I’m a tool.


So much depends upon a life of probability. Whatever happened to the free will of the panglossian fourteen-year-old girl wearing a pretentious black beret who followed some bourgeois trend like some sad puppy dog with mournful eyes (yes, what an embarassing past)? Whatever happened to religiously believing in my will to power and not feeling like a cookie cutter mould? Please convince me that I just don’t happen to be here and that I can still change something and do something other than be a puppet stringed to a panoply of biochemical reactions? Instances of whiny existential crisis at twenty are fucking un-cool. No, the answer is not that I need to get laid.

So no “Make a crack about her celibacy” will be allowed.

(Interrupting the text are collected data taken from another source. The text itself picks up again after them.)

-- ==== Sys2Proof/Laws/State.lean ====
section
/-! SUPPORT. One lemma per field per named update of the state: what the update leaves in the field. -/

namespace Sys2Proof.Machine

/-! ### setOut -/

@[simp] theorem State.setOut_cfg (s : State) (o : Output) : (s.setOut o).cfg = s.cfg := rfl
@[simp] theorem State.setOut_pdBase (s : State) (o : Output) : (s.setOut o).pdBase = s.pdBase := rfl
@[simp] theorem State.setOut_a20Mask (s : State) (o : Output) : (s.setOut o).a20Mask = s.a20Mask := rfl
@[simp] theorem State.setOut_tcache (s : State) (o : Output) : (s.setOut o).tcache = s.tcache := rfl
@[simp] theorem State.setOut_walkCount (s : State) (o : Output) : (s.setOut o).walkCount = s.walkCount := rfl
@[simp] theorem State.setOut_pmem (s : State) (o : Output) : (s.setOut o).pmem = s.pmem := rfl
@[simp] theorem State.setOut_gpr (s : State) (o : Output) : (s.setOut o).gpr = s.gpr := rfl
@[simp] theorem State.setOut_segBase (s : State) (o : Output) : (s.setOut o).segBase = s.segBase := rfl
@[simp] theorem State.setOut_ip (s : State) (o : Output) : (s.setOut o).ip = s.ip := rfl
@[simp] theorem State.setOut_flags (s : State) (o : Output) : (s.setOut o).flags = s.flags := rfl
@[simp] theorem State.setOut_addressSize32 (s : State) (o : Output) : (s.setOut o).addressSize32 = s.addressSize32 := rfl
@[simp] theorem State.setOut_operandSize32 (s : State) (o : Output) : (s.setOut o).operandSize32 = s.operandSize32 := rfl
@[simp] theorem State.setOut_defaultAddressSize32 (s : State) (o : Output) : (s.setOut o).defaultAddressSize32 = s.defaultAddressSize32 := rfl
@[simp] theorem State.setOut_defaultOperandSize32 (s : State) (o : Output) : (s.setOut o).defaultOperandSize32 = s.defaultOperandSize32 := rfl
@[simp] theorem State.setOut_win (s : State) (o : Output) : (s.setOut o).win = s.win := rfl
@[simp] theorem State.setOut_cursor (s : State) (o : Output) : (s.setOut o).cursor = s.cursor := rfl
@[simp] theorem State.setOut_segOverride (s : State) (o : Output) : (s.setOut o).segOverride = s.segOverride := rfl
@[simp] theorem State.setOut_requests (s : State) (o : Output) : (s.setOut o).requests = s.requests := rfl
@[simp] theorem State.setOut_args (s : State) (o : Output) : (s.setOut o).args = s.args := rfl
@[simp] theorem State.setOut_out (s : State) (o : Output) : (s.setOut o).out = o := rfl
@[simp] theorem State.setOut_videoCalls (s : State) (o : Output) : (s.setOut o).videoCalls = s.videoCalls := rfl
@[simp] theorem State.setOut_freeIndex (s : State) (o : Output) : (s.setOut o).freeIndex = s.freeIndex := rfl

/-! ### setCursor -/

@[simp] theorem State.setCursor_cfg (s : State) (c : Nat) : (s.setCursor c).cfg = s.cfg := rfl
@[simp] theorem State.setCursor_pdBase (s : State) (c : Nat) : (s.setCursor c).pdBase = s.pdBase := rfl
@[simp] theorem State.setCursor_a20Mask (s : State) (c : Nat) : (s.setCursor c).a20Mask = s.a20Mask := rfl
@[simp] theorem State.setCursor_tcache (s : State) (c : Nat) : (s.setCursor c).tcache = s.tcache := rfl
@[simp] theorem State.setCursor_walkCount (s : State) (c : Nat) : (s.setCursor c).walkCount = s.walkCount := rfl
@[simp] theorem State.setCursor_pmem (s : State) (c : Nat) : (s.setCursor c).pmem = s.pmem := rfl
@[simp] theorem State.setCursor_gpr (s : State) (c : Nat) : (s.setCursor c).gpr = s.gpr := rfl
@[simp] theorem State.setCursor_segBase (s : State) (c : Nat) : (s.setCursor c).segBase = s.segBase := rfl
@[simp] theorem State.setCursor_ip (s : State) (c : Nat) : (s.setCursor c).ip = s.ip := rfl
@[simp] theorem State.setCursor_flags (s : State) (c : Nat) : (s.setCursor c).flags = s.flags := rfl
@[simp] theorem State.setCursor_addressSize32 (s : State) (c : Nat) : (s.setCursor c).addressSize32 = s.addressSize32 := rfl
@[simp] theorem State.setCursor_operandSize32 (s : State) (c : Nat) : (s.setCursor c).operandSize32 = s.operandSize32 := rfl
@[simp] theorem State.setCursor_defaultAddressSize32 (s : State) (c : Nat) : (s.setCursor c).defaultAddressSize32 = s.defaultAddressSize32 := rfl
@[simp] theorem State.setCursor_defaultOperandSize32 (s : State) (c : Nat) : (s.setCursor c).defaultOperandSize32 = s.defaultOperandSize32 := rfl
@[simp] theorem State.setCursor_win (s : State) (c : Nat) : (s.setCursor c).win = s.win := rfl
@[simp] theorem State.setCursor_cursor (s : State) (c : Nat) : (s.setCursor c).cursor = c := rfl
@[simp] theorem State.setCursor_segOverride (s : State) (c : Nat) : (s.setCursor c).segOverride = s.segOverride := rfl
@[simp] theorem State.setCursor_requests (s : State) (c : Nat) : (s.setCursor c).requests = s.requests := rfl
@[simp] theorem State.setCursor_args (s : State) (c : Nat) : (s.setCursor c).args = s.args := rfl
@[simp] theorem State.setCursor_out (s : State) (c : Nat) : (s.setCursor c).out = s.out := rfl
@[simp] theorem State.setCursor_videoCalls (s : State) (c : Nat) : (s.setCursor c).videoCalls = s.videoCalls := rfl
@[simp] theorem State.setCursor_freeIndex (s : State) (c : Nat) : (s.setCursor c).freeIndex = s.freeIndex := rfl

/-! ### setMem -/

@[simp] theorem State.setMem_cfg (s : State) (m : List Host.Cell) : (s.setMem m).cfg = s.cfg := rfl
@[simp] theorem State.setMem_pdBase (s : State) (m : List Host.Cell) : (s.setMem m).pdBase = s.pdBase := rfl
@[simp] theorem State.setMem_a20Mask (s : State) (m : List Host.Cell) : (s.setMem m).a20Mask = s.a20Mask := rfl
@[simp] theorem State.setMem_tcache (s : State) (m : List Host.Cell) : (s.setMem m).tcache = s.tcache := rfl
@[simp] theorem State.setMem_walkCount (s : State) (m : List Host.Cell) : (s.setMem m).walkCount = s.walkCount := rfl
@[simp] theorem State.setMem_pmem (s : State) (m : List Host.Cell) : (s.setMem m).pmem = m := rfl
@[simp] theorem State.setMem_gpr (s : State) (m : List Host.Cell) : (s.setMem m).gpr = s.gpr := rfl
@[simp] theorem State.setMem_segBase (s : State) (m : List Host.Cell) : (s.setMem m).segBase = s.segBase := rfl
@[simp] theorem State.setMem_ip (s : State) (m : List Host.Cell) : (s.setMem m).ip = s.ip := rfl
@[simp] theorem State.setMem_flags (s : State) (m : List Host.Cell) : (s.setMem m).flags = s.flags := rfl
@[simp] theorem State.setMem_addressSize32 (s : State) (m : List Host.Cell) : (s.setMem m).addressSize32 = s.addressSize32 := rfl
@[simp] theorem State.setMem_operandSize32 (s : State) (m : List Host.Cell) : (s.setMem m).operandSize32 = s.operandSize32 := rfl
@[simp] theorem State.setMem_defaultAddressSize32 (s : State) (m : List Host.Cell) : (s.setMem m).defaultAddressSize32 = s.defaultAddressSize32 := rfl
@[simp] theorem State.setMem_defaultOperandSize32 (s : State) (m : List Host.Cell) : (s.setMem m).defaultOperandSize32 = s.defaultOperandSize32 := rfl
@[simp] theorem State.setMem_win (s : State) (m : List Host.Cell) : (s.setMem m).win = s.win := rfl
@[simp] theorem State.setMem_cursor (s : State) (m : List Host.Cell) : (s.setMem m).cursor = s.cursor := rfl
@[simp] theorem State.setMem_segOverride (s : State) (m : List Host.Cell) : (s.setMem m).segOverride = s.segOverride := rfl
@[simp] theorem State.setMem_requests (s : State) (m : List Host.Cell) : (s.setMem m).requests = s.requests := rfl
@[simp] theorem State.setMem_args (s : State) (m : List Host.Cell) : (s.setMem m).args = s.args := rfl
@[simp] theorem State.setMem_out (s : State) (m : List Host.Cell) : (s.setMem m).out = s.out := rfl
@[simp] theorem State.setMem_videoCalls (s : State) (m : List Host.Cell) : (s.setMem m).videoCalls = s.videoCalls := rfl
@[simp] theorem State.setMem_freeIndex (s : State) (m : List Host.Cell) : (s.setMem m).freeIndex = s.freeIndex := rfl

/-! ### countWalk -/

@[simp] theorem State.countWalk_cfg (s : State) : (s.countWalk).cfg = s.cfg := rfl
@[simp] theorem State.countWalk_pdBase (s : State) : (s.countWalk).pdBase = s.pdBase := rfl
@[simp] theorem State.countWalk_a20Mask (s : State) : (s.countWalk).a20Mask = s.a20Mask := rfl
@[simp] theorem State.countWalk_tcache (s : State) : (s.countWalk).tcache = s.tcache := rfl
@[simp] theorem State.countWalk_walkCount (s : State) : (s.countWalk).walkCount = s.walkCount + 1 := rfl
@[simp] theorem State.countWalk_pmem (s : State) : (s.countWalk).pmem = s.pmem := rfl
@[simp] theorem State.countWalk_gpr (s : State) : (s.countWalk).gpr = s.gpr := rfl
@[simp] theorem State.countWalk_segBase (s : State) : (s.countWalk).segBase = s.segBase := rfl
@[simp] theorem State.countWalk_ip (s : State) : (s.countWalk).ip = s.ip := rfl
@[simp] theorem State.countWalk_flags (s : State) : (s.countWalk).flags = s.flags := rfl
@[simp] theorem State.countWalk_addressSize32 (s : State) : (s.countWalk).addressSize32 = s.addressSize32 := rfl
@[simp] theorem State.countWalk_operandSize32 (s : State) : (s.countWalk).operandSize32 = s.operandSize32 := rfl
@[simp] theorem State.countWalk_defaultAddressSize32 (s : State) : (s.countWalk).defaultAddressSize32 = s.defaultAddressSize32 := rfl
@[simp] theorem State.countWalk_defaultOperandSize32 (s : State) : (s.countWalk).defaultOperandSize32 = s.defaultOperandSize32 := rfl
@[simp] theorem State.countWalk_win (s : State) : (s.countWalk).win = s.win := rfl
@[simp] theorem State.countWalk_cursor (s : State) : (s.countWalk).cursor = s.cursor := rfl
@[simp] theorem State.countWalk_segOverride (s : State) : (s.countWalk).segOverride = s.segOverride := rfl
@[simp] theorem State.countWalk_requests (s : State) : (s.countWalk).requests = s.requests := rfl
@[simp] theorem State.countWalk_args (s : State) : (s.countWalk).args = s.args := rfl
@[simp] theorem State.countWalk_out (s : State) : (s.countWalk).out = s.out := rfl
@[simp] theorem State.countWalk_videoCalls (s : State) : (s.countWalk).videoCalls = s.videoCalls := rfl
@[simp] theorem State.countWalk_freeIndex (s : State) : (s.countWalk).freeIndex = s.freeIndex := rfl

/-! ### setTcache -/

@[simp] theorem State.setTcache_cfg (s : State) (t : List (Nat × Word)) : (s.setTcache t).cfg = s.cfg := rfl
@[simp] theorem State.setTcache_pdBase (s : State) (t : List (Nat × Word)) : (s.setTcache t).pdBase = s.pdBase := rfl
@[simp] theorem State.setTcache_a20Mask (s : State) (t : List (Nat × Word)) : (s.setTcache t).a20Mask = s.a20Mask := rfl
@[simp] theorem State.setTcache_tcache (s : State) (t : List (Nat × Word)) : (s.setTcache t).tcache = t := rfl
@[simp] theorem State.setTcache_walkCount (s : State) (t : List (Nat × Word)) : (s.setTcache t).walkCount = s.walkCount := rfl
@[simp] theorem State.setTcache_pmem (s : State) (t : List (Nat × Word)) : (s.setTcache t).pmem = s.pmem := rfl
@[simp] theorem State.setTcache_gpr (s : State) (t : List (Nat × Word)) : (s.setTcache t).gpr = s.gpr := rfl
@[simp] theorem State.setTcache_segBase (s : State) (t : List (Nat × Word)) : (s.setTcache t).segBase = s.segBase := rfl
@[simp] theorem State.setTcache_ip (s : State) (t : List (Nat × Word)) : (s.setTcache t).ip = s.ip := rfl
@[simp] theorem State.setTcache_flags (s : State) (t : List (Nat × Word)) : (s.setTcache t).flags = s.flags := rfl
@[simp] theorem State.setTcache_addressSize32 (s : State) (t : List (Nat × Word)) : (s.setTcache t).addressSize32 = s.addressSize32 := rfl
@[simp] theorem State.setTcache_operandSize32 (s : State) (t : List (Nat × Word)) : (s.setTcache t).operandSize32 = s.operandSize32 := rfl
@[simp] theorem State.setTcache_defaultAddressSize32 (s : State) (t : List (Nat × Word)) : (s.setTcache t).defaultAddressSize32 = s.defaultAddressSize32 := rfl
@[simp] theorem State.setTcache_defaultOperandSize32 (s : State) (t : List (Nat × Word)) : (s.setTcache t).defaultOperandSize32 = s.defaultOperandSize32 := rfl
@[simp] theorem State.setTcache_win (s : State) (t : List (Nat × Word)) : (s.setTcache t).win = s.win := rfl
@[simp] theorem State.setTcache_cursor (s : State) (t : List (Nat × Word)) : (s.setTcache t).cursor = s.cursor := rfl
@[simp] theorem State.setTcache_segOverride (s : State) (t : List (Nat × Word)) : (s.setTcache t).segOverride = s.segOverride := rfl
@[simp] theorem State.setTcache_requests (s : State) (t : List (Nat × Word)) : (s.setTcache t).requests = s.requests := rfl
@[simp] theorem State.setTcache_args (s : State) (t : List (Nat × Word)) : (s.setTcache t).args = s.args := rfl
@[simp] theorem State.setTcache_out (s : State) (t : List (Nat × Word)) : (s.setTcache t).out = s.out := rfl
@[simp] theorem State.setTcache_videoCalls (s : State) (t : List (Nat × Word)) : (s.setTcache t).videoCalls = s.videoCalls := rfl
@[simp] theorem State.setTcache_freeIndex (s : State) (t : List (Nat × Word)) : (s.setTcache t).freeIndex = s.freeIndex := rfl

You may however cordially send me your existentialist hate threats (like on Naz's blog a while back) or words of wisdom (cuz i got none')below while I sit here and continue listening to Hier Encore and try to drill more useless stuff into this fucking bitter brain.

P.S.: Thanks to Love is a Cunt., I now have an answer to my existential crisis: here.



Anonymous Lunettes Rouges said...

Getting laid won't help, but getting in love might: but it is not as easy, and not always as pleasing.
When I was 20 (just yesterday), the answer to existential questions was usually engagement, often leftist, humanitarian and third-worldish: Che Guevara, Palestine, the boat people, Sarajevo. It can help for a while, but one loses illusions fast, and may even lose oneself after a while.
Maybe just ask yourself what you can give to others: reading pleasure, care, bridging, opening eyes.
In any case, have a wonderful trip and bring us loads of images.

10:33 AM  
Blogger Y said...

My next post tries to explain this existential crisis a little .
I dedicate it to you. :)

"one loses illusions fast, and may even lose oneself after a while." ...one of my greatest fears.